Records for the exercise
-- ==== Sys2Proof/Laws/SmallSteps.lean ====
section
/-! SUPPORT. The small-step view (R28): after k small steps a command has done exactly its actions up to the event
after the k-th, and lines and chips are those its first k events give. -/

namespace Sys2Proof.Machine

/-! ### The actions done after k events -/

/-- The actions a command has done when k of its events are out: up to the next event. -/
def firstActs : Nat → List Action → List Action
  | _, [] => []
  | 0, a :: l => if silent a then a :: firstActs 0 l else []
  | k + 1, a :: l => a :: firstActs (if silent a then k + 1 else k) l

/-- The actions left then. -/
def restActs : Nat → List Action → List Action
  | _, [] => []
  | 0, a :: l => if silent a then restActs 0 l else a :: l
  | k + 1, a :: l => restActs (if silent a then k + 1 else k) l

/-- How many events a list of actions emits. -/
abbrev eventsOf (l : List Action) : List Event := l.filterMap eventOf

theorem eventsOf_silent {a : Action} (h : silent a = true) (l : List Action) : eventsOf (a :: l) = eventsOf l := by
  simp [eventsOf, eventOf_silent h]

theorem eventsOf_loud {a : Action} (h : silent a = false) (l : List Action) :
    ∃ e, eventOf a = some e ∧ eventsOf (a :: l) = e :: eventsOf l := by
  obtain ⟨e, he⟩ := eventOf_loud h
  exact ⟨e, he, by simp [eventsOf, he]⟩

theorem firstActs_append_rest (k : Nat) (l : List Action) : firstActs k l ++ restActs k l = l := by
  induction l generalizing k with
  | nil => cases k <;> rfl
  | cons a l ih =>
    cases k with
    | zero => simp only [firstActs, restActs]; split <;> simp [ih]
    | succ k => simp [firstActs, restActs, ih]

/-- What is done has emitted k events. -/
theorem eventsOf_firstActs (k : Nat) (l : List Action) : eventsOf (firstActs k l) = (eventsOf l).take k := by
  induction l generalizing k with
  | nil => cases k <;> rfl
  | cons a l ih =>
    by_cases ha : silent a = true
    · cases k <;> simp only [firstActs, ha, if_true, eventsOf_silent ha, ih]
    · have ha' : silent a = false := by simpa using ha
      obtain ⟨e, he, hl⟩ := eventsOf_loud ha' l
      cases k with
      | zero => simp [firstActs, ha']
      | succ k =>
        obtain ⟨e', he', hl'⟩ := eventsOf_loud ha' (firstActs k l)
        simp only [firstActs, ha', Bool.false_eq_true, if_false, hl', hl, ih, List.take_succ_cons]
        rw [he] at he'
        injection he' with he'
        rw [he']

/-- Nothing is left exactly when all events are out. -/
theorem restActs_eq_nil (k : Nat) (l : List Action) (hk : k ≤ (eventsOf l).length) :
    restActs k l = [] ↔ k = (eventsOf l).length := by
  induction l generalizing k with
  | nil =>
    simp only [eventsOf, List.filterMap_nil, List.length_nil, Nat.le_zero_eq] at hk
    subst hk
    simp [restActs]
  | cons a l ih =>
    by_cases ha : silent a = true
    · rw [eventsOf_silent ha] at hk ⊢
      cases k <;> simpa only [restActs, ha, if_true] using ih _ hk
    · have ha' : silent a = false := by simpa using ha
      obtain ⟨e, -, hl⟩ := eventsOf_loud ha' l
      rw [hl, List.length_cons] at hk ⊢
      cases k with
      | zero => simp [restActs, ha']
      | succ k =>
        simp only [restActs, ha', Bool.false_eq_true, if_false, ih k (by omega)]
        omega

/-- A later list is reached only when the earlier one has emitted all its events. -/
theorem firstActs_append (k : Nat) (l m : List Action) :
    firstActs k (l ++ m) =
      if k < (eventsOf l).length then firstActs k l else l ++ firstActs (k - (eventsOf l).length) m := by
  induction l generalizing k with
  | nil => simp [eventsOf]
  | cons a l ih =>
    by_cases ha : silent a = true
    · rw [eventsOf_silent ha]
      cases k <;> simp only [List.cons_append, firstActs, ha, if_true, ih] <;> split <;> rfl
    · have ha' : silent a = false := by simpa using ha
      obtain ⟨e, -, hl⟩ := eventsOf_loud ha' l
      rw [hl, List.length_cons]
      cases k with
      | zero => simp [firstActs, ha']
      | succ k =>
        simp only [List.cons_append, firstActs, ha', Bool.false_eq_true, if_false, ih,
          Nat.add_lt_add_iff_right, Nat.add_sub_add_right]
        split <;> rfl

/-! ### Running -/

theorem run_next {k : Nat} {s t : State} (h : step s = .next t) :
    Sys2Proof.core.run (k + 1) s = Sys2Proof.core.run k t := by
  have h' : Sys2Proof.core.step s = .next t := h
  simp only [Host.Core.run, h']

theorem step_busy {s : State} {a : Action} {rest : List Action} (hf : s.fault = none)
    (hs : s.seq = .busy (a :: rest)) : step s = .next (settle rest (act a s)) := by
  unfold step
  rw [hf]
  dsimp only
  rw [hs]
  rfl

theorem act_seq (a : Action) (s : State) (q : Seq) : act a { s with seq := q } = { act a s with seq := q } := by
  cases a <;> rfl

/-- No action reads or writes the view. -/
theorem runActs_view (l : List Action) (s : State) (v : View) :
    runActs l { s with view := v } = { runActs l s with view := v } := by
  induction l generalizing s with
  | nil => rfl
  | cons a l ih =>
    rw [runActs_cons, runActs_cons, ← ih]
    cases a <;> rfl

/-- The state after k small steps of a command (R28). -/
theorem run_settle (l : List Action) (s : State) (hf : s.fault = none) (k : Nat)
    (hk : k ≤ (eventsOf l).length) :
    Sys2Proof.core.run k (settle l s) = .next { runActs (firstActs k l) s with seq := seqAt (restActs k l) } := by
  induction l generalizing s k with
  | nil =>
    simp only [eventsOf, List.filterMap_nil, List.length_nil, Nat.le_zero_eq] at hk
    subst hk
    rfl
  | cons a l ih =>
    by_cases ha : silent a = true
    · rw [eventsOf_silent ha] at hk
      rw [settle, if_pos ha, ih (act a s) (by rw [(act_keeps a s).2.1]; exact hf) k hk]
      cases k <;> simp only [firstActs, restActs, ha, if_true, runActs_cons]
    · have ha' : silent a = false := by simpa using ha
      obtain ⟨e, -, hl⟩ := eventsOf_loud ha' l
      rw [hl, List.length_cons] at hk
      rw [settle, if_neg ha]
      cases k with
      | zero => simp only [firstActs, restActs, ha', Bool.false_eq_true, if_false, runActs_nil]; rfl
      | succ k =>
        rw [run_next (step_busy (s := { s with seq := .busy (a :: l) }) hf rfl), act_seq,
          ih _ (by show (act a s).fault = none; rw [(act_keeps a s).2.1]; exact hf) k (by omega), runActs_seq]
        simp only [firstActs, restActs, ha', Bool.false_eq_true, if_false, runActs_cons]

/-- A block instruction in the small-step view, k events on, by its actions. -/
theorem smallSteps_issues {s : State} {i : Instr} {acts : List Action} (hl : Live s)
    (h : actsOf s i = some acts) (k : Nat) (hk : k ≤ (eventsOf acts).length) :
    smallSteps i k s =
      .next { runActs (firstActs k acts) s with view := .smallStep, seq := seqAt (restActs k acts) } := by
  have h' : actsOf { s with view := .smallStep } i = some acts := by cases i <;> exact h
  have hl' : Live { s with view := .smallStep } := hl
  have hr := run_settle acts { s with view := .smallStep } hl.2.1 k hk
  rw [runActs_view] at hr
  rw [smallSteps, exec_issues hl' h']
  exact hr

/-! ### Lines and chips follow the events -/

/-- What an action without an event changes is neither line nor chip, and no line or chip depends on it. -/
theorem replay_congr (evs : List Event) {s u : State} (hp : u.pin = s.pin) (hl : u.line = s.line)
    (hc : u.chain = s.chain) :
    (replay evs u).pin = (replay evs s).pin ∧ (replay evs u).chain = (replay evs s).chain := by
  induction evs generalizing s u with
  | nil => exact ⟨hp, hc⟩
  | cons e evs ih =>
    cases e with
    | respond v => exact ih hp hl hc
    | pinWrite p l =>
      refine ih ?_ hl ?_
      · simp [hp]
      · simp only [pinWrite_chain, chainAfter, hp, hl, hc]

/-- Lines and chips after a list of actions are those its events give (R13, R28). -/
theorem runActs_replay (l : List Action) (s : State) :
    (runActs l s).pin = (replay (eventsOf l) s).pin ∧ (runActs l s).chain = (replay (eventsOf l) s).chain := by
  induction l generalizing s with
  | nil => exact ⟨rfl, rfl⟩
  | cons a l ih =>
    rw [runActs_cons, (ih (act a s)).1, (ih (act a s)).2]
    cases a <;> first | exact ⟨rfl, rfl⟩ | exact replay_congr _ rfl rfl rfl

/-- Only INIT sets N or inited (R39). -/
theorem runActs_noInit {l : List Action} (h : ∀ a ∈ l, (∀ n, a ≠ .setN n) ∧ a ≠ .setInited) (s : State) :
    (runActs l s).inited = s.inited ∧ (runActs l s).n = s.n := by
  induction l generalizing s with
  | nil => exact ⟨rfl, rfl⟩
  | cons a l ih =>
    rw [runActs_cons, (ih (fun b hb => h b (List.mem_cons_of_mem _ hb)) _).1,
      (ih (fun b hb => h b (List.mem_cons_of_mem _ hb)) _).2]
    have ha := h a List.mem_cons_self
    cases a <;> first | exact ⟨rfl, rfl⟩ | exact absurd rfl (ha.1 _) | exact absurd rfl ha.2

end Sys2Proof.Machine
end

Action item
Retype the entries exactly from the first line, stopping after the line with "abbrev eventsOf (l".

Written answer
-- ==== Sys2Proof/Laws/SmallSteps.lean ====
section
/-! SUPPORT. The small-step view (R28): after k small steps a command has done exactly its actions up to the event
after the k-th, and lines and chips are those its first k events give. -/

namespace Sys2Proof.Machine

/-! ### The actions done after k events -/

/-- The actions a command has done when k of its events are out: up to the next event. -/
def firstActs : Nat → List Action → List Action
  | _, [] => []
  | 0, a :: l => if silent a then a :: firstActs 0 l else []
  | k + 1, a :: l => a :: firstActs (if silent a then k + 1 else k) l

/-- The actions left then. -/
def restActs : Nat → List Action → List Action
  | _, [] => []
  | 0, a :: l => if silent a then restActs 0 l else a :: l
  | k + 1, a :: l => restActs (if silent a then k + 1 else k) l

/-- How many events a list of actions emits. -/
abbrev eventsOf (l : List Action) : List Event := l.filterMap eventOf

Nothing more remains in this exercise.